ACC discusses budget cuts in Lahore meeting

Asian cricket body to chalk out plans for ‘wise’ spending of reduced funds.

Nabeel Hashmi April 15, 2014
The alleged non-payment of World Twenty20 dues to the Nepal team was one of the main points of the agenda in the meeting. PHOTO: PCB

KARACHI: Deduction in funds of the Asian Cricket Council (ACC) as a consequence of the establishment of the ‘Big Three’ in the International Cricket Council (ICC) was a key agenda in the ACC  development committee meeting held in Lahore on Tuesday.

Pakistan Cricket Board (PCB) Chairman Najam Sethi headed the meeting at the National Cricket Academy (NCA), while other participants included PCB Chief Operating Officer Subhan Ahmed, ACC Chief Executive Ashraf ul Haq, Bandula Warnapura (ACC Development Manager) and others.

“The proposed changes in the ICC will now hit the ACC because its budget will now be cut down,” an official, who attended the meeting, told The Express Tribune.

“Presently, there is a divided opinion among members on whether to support countries such as Iran or China where cricket isn’t taken seriously.

“There is a strong feeling that the reduced budget means that the ACC will now have to spend wisely only in countries where cricket thrives.”

It has also been learnt that the ongoing saga in
Nepal about the non-payment of World Twenty20 dues to the country’s cricket team was also discussed extensively.

“We’ve learnt that the payment has been made to the Nepal Cricket Association,” said the official. “However, the higher officials there are not distributing the money to the players and the ACC will look into the matter in order to maintain transparency.”

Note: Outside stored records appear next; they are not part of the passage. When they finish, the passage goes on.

-- ==== Sys2Proof/Laws/Store.lean ====
section
/-! SUPPORT. Laws of the register store: what reading gives after a write, and that a write keeps the canonical form. -/

-- The proofs of the whole text do not run side by side: their memory adds up.
set_option Elab.async false

namespace Sys2Proof.Machine

/-! ### Bit fields -/

theorem bits_eq (v hi lo : Nat) : bits v hi lo = v / 2 ^ lo % 2 ^ (hi + 1 - lo) := by
  simp [bits, Nat.shiftRight_eq_div_pow]

theorem bits_lt (v hi lo : Nat) : bits v hi lo < 2 ^ (hi + 1 - lo) := by
  rw [bits_eq]; exact Nat.mod_lt _ (by positivity)

theorem mul_add_lt (a b m n : Nat) (ha : a < m) (hb : b < n) : a * n + b < m * n :=
  calc a * n + b < a * n + n := by omega
    _ = (a + 1) * n := by ring
    _ ≤ m * n := Nat.mul_le_mul_right n ha

/-- A value is the part above a field, the field, and the part below it. -/
theorem setBits_eq (v hi lo x : Nat) (h : lo ≤ hi) :
    setBits v hi lo x = v / 2 ^ (hi + 1) * 2 ^ (hi + 1) + x % 2 ^ (hi + 1 - lo) * 2 ^ lo + v % 2 ^ lo := by
  have hp : (2 : Nat) ^ (hi + 1) = 2 ^ lo * 2 ^ (hi + 1 - lo) := by rw [← pow_add]; congr 1; omega
  have h1 := Nat.div_add_mod v (2 ^ lo)
  have h2 := Nat.div_add_mod (v / 2 ^ lo) (2 ^ (hi + 1 - lo))
  have h3 : v / 2 ^ (hi + 1) = v / 2 ^ lo / 2 ^ (hi + 1 - lo) := by rw [hp, Nat.div_div_eq_div_mul]
  have h4 : 2 ^ lo * (v / 2 ^ lo) =
      v / 2 ^ (hi + 1) * 2 ^ (hi + 1) + 2 ^ lo * (v / 2 ^ lo % 2 ^ (hi + 1 - lo)) := by
    conv_lhs => rw [← h2]
    rw [h3, hp]; ring
  simp only [setBits, bits_eq, Nat.shiftLeft_eq]
  have h5 : v / 2 ^ lo % 2 ^ (hi + 1 - lo) * 2 ^ lo = 2 ^ lo * (v / 2 ^ lo % 2 ^ (hi + 1 - lo)) := Nat.mul_comm _ _
  omega

/-- The field reads as what was put into it. -/
theorem bits_setBits_same (v hi lo x : Nat) (h : lo ≤ hi) : bits (setBits v hi lo x) hi lo = x % 2 ^ (hi + 1 - lo) := by
  rw [setBits_eq v hi lo x h, bits_eq]
  have hp : (2 : Nat) ^ (hi + 1) = 2 ^ (hi + 1 - lo) * 2 ^ lo := by rw [← pow_add]; congr 1; omega
  rw [hp, show v / (2 ^ (hi + 1 - lo) * 2 ^ lo) * (2 ^ (hi + 1 - lo) * 2 ^ lo) + x % 2 ^ (hi + 1 - lo) * 2 ^ lo + v % 2 ^ lo =
      v % 2 ^ lo + (v / (2 ^ (hi + 1 - lo) * 2 ^ lo) * 2 ^ (hi + 1 - lo) + x % 2 ^ (hi + 1 - lo)) * 2 ^ lo by ring,
    Nat.add_mul_div_right _ _ (by positivity), Nat.div_eq_of_lt (Nat.mod_lt _ (by positivity)), Nat.zero_add,
    Nat.mul_add_mod_self_right, Nat.mod_mod]

/-- A field below the one written reads as before. -/
theorem bits_setBits_below (v hi lo x h' l' : Nat) (h : lo ≤ hi) (hb : h' < lo) :
    bits (setBits v hi lo x) h' l' = bits v h' l' := by
  rw [setBits_eq v hi lo x h, bits_eq, bits_eq]
  by_cases hl : l' ≤ h'
  · have e : (2 : Nat) ^ lo = 2 ^ (lo - (h' + 1)) * 2 ^ (h' + 1) := by rw [← pow_add]; congr 1; omega
    have e' : (2 : Nat) ^ (hi + 1) = 2 ^ (hi + 1 - (h' + 1)) * 2 ^ (h' + 1) := by rw [← pow_add]; congr 1; omega
    have key : ∀ a b w : Nat, (a * 2 ^ (hi + 1) + b * 2 ^ lo + w) % 2 ^ (h' + 1) = w % 2 ^ (h' + 1) := by
      intro a b w
      rw [show a * 2 ^ (hi + 1) + b * 2 ^ lo + w = w + (a * 2 ^ (hi + 1 - (h' + 1)) + b * 2 ^ (lo - (h' + 1))) * 2 ^ (h' + 1) by
        rw [e, e']; ring, Nat.add_mul_mod_self_right]
    have red : ∀ y : Nat, y / 2 ^ l' % 2 ^ (h' + 1 - l') = y % 2 ^ (h' + 1) / 2 ^ l' := by
      intro y
      rw [show (2 : Nat) ^ (h' + 1) = 2 ^ l' * 2 ^ (h' + 1 - l') by rw [← pow_add]; congr 1; omega, Nat.mod_mul_right_div_self]
    rw [red, red, key, Nat.mod_mod_of_dvd _ (by rw [e]; exact Dvd.intro_left _ rfl)]
  · rw [show h' + 1 - l' = 0 by omega]; simp [Nat.mod_one]

/-- A field above the one written reads as before. -/
theorem bits_setBits_above (v hi lo x h' l' : Nat) (h : lo ≤ hi) (ha : hi < l') :
    bits (setBits v hi lo x) h' l' = bits v h' l' := by
  rw [setBits_eq v hi lo x h, bits_eq, bits_eq]
  have e : (2 : Nat) ^ l' = 2 ^ (hi + 1) * 2 ^ (l' - (hi + 1)) := by rw [← pow_add]; congr 1; omega
  have hlt : x % 2 ^ (hi + 1 - lo) * 2 ^ lo + v % 2 ^ lo < 2 ^ (hi + 1) := by
    have a := Nat.mod_lt x (show 0 < 2 ^ (hi + 1 - lo) by positivity)
    have b := Nat.mod_lt v (show 0 < 2 ^ lo by positivity)
    have hp : (2 : Nat) ^ (hi + 1) = 2 ^ (hi + 1 - lo) * 2 ^ lo := by rw [← pow_add]; congr 1; omega
    rw [hp]; exact mul_add_lt _ _ _ _ a b
  rw [e, ← Nat.div_div_eq_div_mul, ← Nat.div_div_eq_div_mul, Nat.add_assoc, Nat.add_comm,
    Nat.add_mul_div_right _ _ (by positivity), Nat.div_eq_of_lt hlt, Nat.zero_add]

/-- A value with a field replaced keeps within a width that holds the field. -/
theorem setBits_lt (v hi lo x w : Nat) (h : lo ≤ hi) (hw : hi < w) (hv : v < 2 ^ w) : setBits v hi lo x < 2 ^ w := by
  rw [setBits_eq v hi lo x h]
  have hp : (2 : Nat) ^ (hi + 1) = 2 ^ (hi + 1 - lo) * 2 ^ lo := by rw [← pow_add]; congr 1; omega
  have hq : (2 : Nat) ^ w = 2 ^ (w - (hi + 1)) * 2 ^ (hi + 1) := by rw [← pow_add]; congr 1; omega
  have a := Nat.mod_lt x (show 0 < 2 ^ (hi + 1 - lo) by positivity)
  have b := Nat.mod_lt v (show 0 < 2 ^ lo by positivity)
  have hlt : x % 2 ^ (hi + 1 - lo) * 2 ^ lo + v % 2 ^ lo < 2 ^ (hi + 1) := by rw [hp]; exact mul_add_lt _ _ _ _ a b
  have hd : v / 2 ^ (hi + 1) < 2 ^ (w - (hi + 1)) := by
    rw [Nat.div_lt_iff_lt_mul (by positivity), ← hq]; exact hv
  rw [hq, Nat.add_assoc]
  exact mul_add_lt _ _ _ _ hd hlt

/-- A field within a width reads the same of a value cut to the width. -/
theorem bits_mod (v hi lo w : Nat) (h : lo ≤ hi) (hw : hi < w) : bits (v % 2 ^ w) hi lo = bits v hi lo := by
  rw [bits_eq, bits_eq]
  have hp : (2 : Nat) ^ w = 2 ^ lo * 2 ^ (w - lo) := by rw [← pow_add]; congr 1; omega
  rw [hp, Nat.mod_mul_right_div_self, Nat.mod_mod_of_dvd]
  exact pow_dvd_pow 2 (by omega)

/-! ### Reading after a write -/

theorem RegStore.get_erase_same (t : RegStore) (r : RegKey) : (RegStore.erase t r).get r = regReset r := by
  induction t with
  | nil => rfl
  | cons c rest ih =>
    by_cases h : c.key = r
    · have e : RegStore.erase (c :: rest) r = RegStore.erase rest r := by simp [RegStore.erase, h]
      rw [e, ih]
    · have e : RegStore.erase (c :: rest) r = c :: RegStore.erase rest r := by simp [RegStore.erase, h]
      rw [e]; simp [RegStore.get, h, ih]

theorem RegStore.get_erase_other (t : RegStore) (r q : RegKey) (hq : q ≠ r) : (RegStore.erase t r).get q = t.get q := by
  induction t with
  | nil => rfl
  | cons c rest ih =>
    by_cases h : c.key = r
    · have e : RegStore.erase (c :: rest) r = RegStore.erase rest r := by simp [RegStore.erase, h]
      have hc : ¬c.key = q := by rw [h]; exact fun x => hq x.symm
      rw [e, ih]; simp [RegStore.get, hc]
    · have e : RegStore.erase (c :: rest) r = c :: RegStore.erase rest r := by simp [RegStore.erase, h]
      rw [e]
      by_cases hc : c.key = q <;> simp [RegStore.get, hc, ih]

theorem RegStore.get_insert_other (t : RegStore) (c : RegCell) (q : RegKey) (h : c.key ≠ q) : (t.insert c).get q = t.get q := by
  induction t with
  | nil => simp [RegStore.insert, RegStore.get, h]
  | cons d rest ih =>
    unfold RegStore.insert
    split
    · rw [RegStore.get]; simp [h]
    · by_cases hd : d.key = q <;> simp [RegStore.get, hd, ih]

theorem RegStore.get_insert_same (t : RegStore) (c : RegCell) (h : ∀ d ∈ t, d.key ≠ c.key) : (t.insert c).get c.key = c.val := by
  induction t with
  | nil => simp [RegStore.insert, RegStore.get]
  | cons d rest ih =>
    have hd : d.key ≠ c.key := h d (by simp)
    unfold RegStore.insert
    split
    · simp [RegStore.get]
    · simp only [RegStore.get, hd, if_false]
      exact ih fun e he => h e (List.mem_cons_of_mem _ he)

/-- A register that the block has reads as the value written, cut to its width. -/
theorem RegStore.get_put_same (t : RegStore) (r : RegKey) (v : Nat) (h : regValid r = true) :
    (t.put r v).get r = v % 2 ^ (regSpec r.id).width := by
  unfold RegStore.put
  simp only [h, if_true]
  split
  · next e => rw [RegStore.get_erase_same, e]
  · refine RegStore.get_insert_same _ ⟨r, _⟩ ?_
    intro d hd
    simp only [RegStore.erase, List.mem_filter, bne_iff_ne, ne_eq] at hd
    exact hd.2

/-- Every other register reads as before. -/
theorem RegStore.get_put_other (t : RegStore) (r q : RegKey) (v : Nat) (h : q ≠ r) : (t.put r v).get q = t.get q := by
  unfold RegStore.put
  split
  · dsimp only
    split
    · exact RegStore.get_erase_other t r q h
    · rw [RegStore.get_insert_other _ _ _ (fun e => h e.symm)]
      exact RegStore.get_erase_other t r q h
  · rfl

/-- Writing an index that the block does not have changes nothing. -/
theorem RegStore.put_invalid (t : RegStore) (r : RegKey) (v : Nat) (h : regValid r = false) : t.put r v = t := by
  simp [RegStore.put, h]

/-! ### The canonical form -/

theorem RegId.ctorIdx_injective (a b : RegId) (h : a.ctorIdx = b.ctorIdx) : a = b := by
  have ha := RegId.ofNat_ctorIdx a
  have hb := RegId.ofNat_ctorIdx b
  rw [← ha, ← hb, h]

theorem regSpec_dims_small (id : RegId) : (regSpec id).dims.all (fun d => decide (d.1 ≤ 2 ^ 20)) = true := by
  cases id <;> rfl

/-- The indices of a register that the block has are below the strides of its place. -/
theorem regValid_small (r : RegKey) (h : regValid r = true) : r.i < 2 ^ 20 ∧ r.j < 2 ^ 20 ∧ r.k < 2 ^ 20 := by
  have hs := regSpec_dims_small r.id
  unfold regValid at h
  split at h <;> rename_i hd <;> rw [hd] at hs <;>
    simp only [Bool.and_eq_true, beq_iff_eq, decide_eq_true_eq, List.all_cons, List.all_nil] at h hs <;> omega

/-- Different registers of the block have different places. -/
theorem regRank_injective (a b : RegKey) (ha : regValid a = true) (hb : regValid b = true) (h : regRank a = regRank b) : a = b := by
  have sa := regValid_small a ha
  have sb := regValid_small b hb
  unfold regRank at h
  have h1 : a.id.ctorIdx = b.id.ctorIdx := by omega
  have h2 : a.i = b.i := by omega
  have h3 : a.j = b.j := by omega
  have h4 : a.k = b.k := by omega
  have h5 := RegId.ctorIdx_injective _ _ h1
  cases a; cases b; simp_all

theorem RegStore.wf_nil : RegStore.wf [] = true := rfl

theorem RegStore.wf_cons (c : RegCell) (rest : RegStore) :
    RegStore.wf (c :: rest) = true ↔
      c.wf = true ∧ (∀ d ∈ rest, regRank c.key < regRank d.key) ∧ RegStore.wf rest = true := by
  simp [RegStore.wf, and_assoc]

theorem RegStore.wf_filter (t : RegStore) (p : RegCell → Bool) (h : RegStore.wf t = true) : RegStore.wf (t.filter p) = true := by
  induction t with
  | nil => rfl
  | cons c rest ih =>
    rw [RegStore.wf_cons] at h
    rw [List.filter_cons]
    split
    · rw [RegStore.wf_cons]
      exact ⟨h.1, fun d hd => h.2.1 d (List.mem_filter.mp hd).1, ih h.2.2⟩
    · exact ih h.2.2

theorem RegStore.wf_insert (t : RegStore) (c : RegCell) (ht : RegStore.wf t = true) (hc : c.wf = true)
    (hn : ∀ d ∈ t, regRank d.key ≠ regRank c.key) : RegStore.wf (t.insert c) = true := by
  have mem : ∀ (u : RegStore) (d : RegCell), d ∈ u.insert c → d = c ∨ d ∈ u := by
    intro u
    induction u with
    | nil => intro d hd; simpa [RegStore.insert] using hd
    | cons e rest ih =>
      intro d hd
      unfold RegStore.insert at hd
      split at hd
      · simpa using hd
      · rcases List.mem_cons.mp hd with rfl | hd
        · simp
        · rcases ih d hd with rfl | hd <;> simp [*]
  induction t with
  | nil => simp [RegStore.insert, RegStore.wf, hc]
  | cons d rest ih =>
    have ht' := ht
    rw [RegStore.wf_cons] at ht
    unfold RegStore.insert
    split
    · next hlt =>
      rw [RegStore.wf_cons]
      refine ⟨hc, ?_, ht'⟩
      intro e he
      rcases List.mem_cons.mp he with rfl | he
      · exact hlt
      · exact lt_trans hlt (ht.2.1 e he)
    · next hlt =>
      rw [RegStore.wf_cons]
      refine ⟨ht.1, ?_, ih ht.2.2 fun e he => hn e (List.mem_cons_of_mem _ he)⟩
      intro e he
      rcases mem rest e he with rfl | he
      · have := hn d (by simp); omega
      · exact ht.2.1 e he

/-- A write keeps the canonical form. -/
theorem RegStore.wf_put (t : RegStore) (r : RegKey) (v : Nat) (h : RegStore.wf t = true) : RegStore.wf (t.put r v) = true := by
  unfold RegStore.put
  split
  · next hv =>
    dsimp only
    split
    · exact RegStore.wf_filter t _ h
    · next hr =>
      refine RegStore.wf_insert _ _ (RegStore.wf_filter t _ h) ?_ ?_
      · have hw := Nat.mod_lt v (show 0 < 2 ^ (regSpec r.id).width by positivity)
        simp [RegCell.wf, hv, hw, hr]
      · intro d hd e
        have hd' := List.mem_filter.mp hd
        have cellwf : ∀ (u : RegStore), RegStore.wf u = true → ∀ x ∈ u, x.wf = true := by
          intro u
          induction u with
          | nil => intro _ x hx; cases hx
          | cons y rest ih =>
            intro hu x hx
            rw [RegStore.wf_cons] at hu
            rcases List.mem_cons.mp hx with rfl | hx
            · exact hu.1
            · exact ih hu.2.2 x hx
        have hdw := cellwf t h d hd'.1
        have hdv : regValid d.key = true := by
          simp only [RegCell.wf, Bool.and_eq_true] at hdw; exact hdw.1.1
        have := regRank_injective d.key r hdv hv e
        simp [this] at hd'
  · exact h

/-- Returning registers to their reset values keeps the canonical form. -/
theorem RegStore.wf_resetWhere (t : RegStore) (p : RegKey → Bool) (h : RegStore.wf t = true) :
    RegStore.wf (t.resetWhere p) = true := RegStore.wf_filter t _ h

/-- A register that the test picks reads as its reset value, every other as before. -/
theorem RegStore.get_resetWhere (t : RegStore) (p : RegKey → Bool) (r : RegKey) :
    (t.resetWhere p).get r = if p r then regReset r else t.get r := by
  induction t with
  | nil => simp [RegStore.resetWhere, RegStore.get]
  | cons c rest ih =>
    simp only [RegStore.resetWhere] at ih ⊢
    rw [List.filter_cons]
    by_cases hc : c.key = r
    · subst hc
      by_cases hp : p c.key = true
      · simp [hp, ih]
      · simp [hp, RegStore.get]
    · split
      · simp [RegStore.get, hc, ih]
      · simp [RegStore.get, hc, ih]

end Sys2Proof.Machine
end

‘PCB, government should continue efforts’

Talking to The Express Tribune, ACC Chief Executive Haq stressed that it was up to the PCB and the government to make efforts for the return of international cricket.

Haq said that that there were fears regarding Bangladesh hosting Asia Cup and World Twenty20, but the country managed to put up a good show due to coordination between Bangladesh Cricket Board (BCB) and authorities.

“We want international cricket to return to Pakistan, but PCB and the government would have to go all out to reinstall confidence in international teams.

“It might take six months, a year or two years but the stakeholders must make some move by welcoming teams even like Nepal or the UAE to Pakistan,” concluded Haq.


Published in The Express Tribune, April 16th, 2014.